I watched the film a second time, which required a lot of recontextualizing information from the film's first half under the light of its later revelations which, on first watch, these details seemed so mundane that they didn't even register as being worth keeping in mind. The film is also filled with cultural references that are sometimes quite oblique (there's an obscure book called Challenge which is shown, and it's a real book which has subject matter extremely relevant but only if you're familiar with the book or only after looking the book up afterward will it make any sense.) The film opens with "Cura Mente", a vocal in the style of the Amazonian tribe Shipibo-Conibo, who are briefly mentioned during a flush of expository details about Tar's academic research work. The connection is never explicated, and can only be made (by a layman) after learning and putting these details in place, and, again, this connection carries significant symbolic importance to her character. The film was designed to be engaged with in such a way, not merely watched.
I did see where there's a Tar thread on movieforums, but it suffers from the typical intellectual stagnance of that site. Only Minio's or Little Ash's contributions have amounted to much. Obviously a sociopath like Agrippina would see Tar as some kind of heroic triumph and initially ignore its horror elements. And again with this goddamn Gideon58, calling the film "pretentious" (unable to see pretention as an essential character element), complaining about the length, and saying really dumb stuff like "for a movie about music and musicians, the film barely had any music score, except for what was produced by the orchestra". I swear I'm going to start ripping hair from my head if I read very much more from this idiot.
But Little Ash provided an excellent analysis, absolutely riddled with spoilers, of the film's mysteries, which I don't fully buy in all of the particulars, but no one is demanding that there is any singular truth here:
But what does it all mean?
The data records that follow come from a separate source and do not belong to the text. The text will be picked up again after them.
-- ==== Sys2Proof/Word.lean ====
section
/-! DEFINITION. The word types of the Spagon S4 and the sparse maps its state is held in. -/

namespace Sys2Proof

/-- A byte of memory. -/
abbrev Byte := BitVec 8
/-- A halfword of the instruction store (R90). -/
abbrev Half := BitVec 16
/-- A 32-bit word: a vector element, an accumulator element, an FP32 pattern. -/
abbrev Word := BitVec 32
/-- A 64-bit word: a data register, an integer view, a control register. -/
abbrev DWord := BitVec 64

/-- A sparse map from numbers: keys strictly rising, no entry equal to the default value, which is
what an unlisted key reads as. -/
abbrev SMap (α : Type) := List (Nat × α)

end Sys2Proof
end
What really happens? Is it all a dream? I admit that I don’t know, nor do I think Todd Field wants us to “know.” Tár isn’t a puzzle box, where the answer clicks into place at the end and we understand, at last, who Keyser Söze was. Think of this film, instead, as a journey through a haunted forest, like the ones the Grimms wrote about—like the one where Lydia hears that scream. We wend our way down ever-darker paths, becoming less and less certain what is real and what is not. By presenting the reality of Tár as increasingly subjective, Field is demanding that we question everything we see on that big screen, and receive the film as a mix of plot and psychology, incident and nightmare—all coming back around to the life, the dreams, and the fears of the incomparable Lydia Tár.
And finally I'll point one thing from that article which is the closest to being considered as a true spoiler - a hint at the nature of the film we're watching - and a detail that I admit completely eluded me on the initial watch. Although I don't think this is such a fatal spoiler as to ruin the film - it may even add to its enticement - it may prejudice to some extent how one enters into it. Therefore, I'll utilize Rampop's Spoiler Thread for further detail.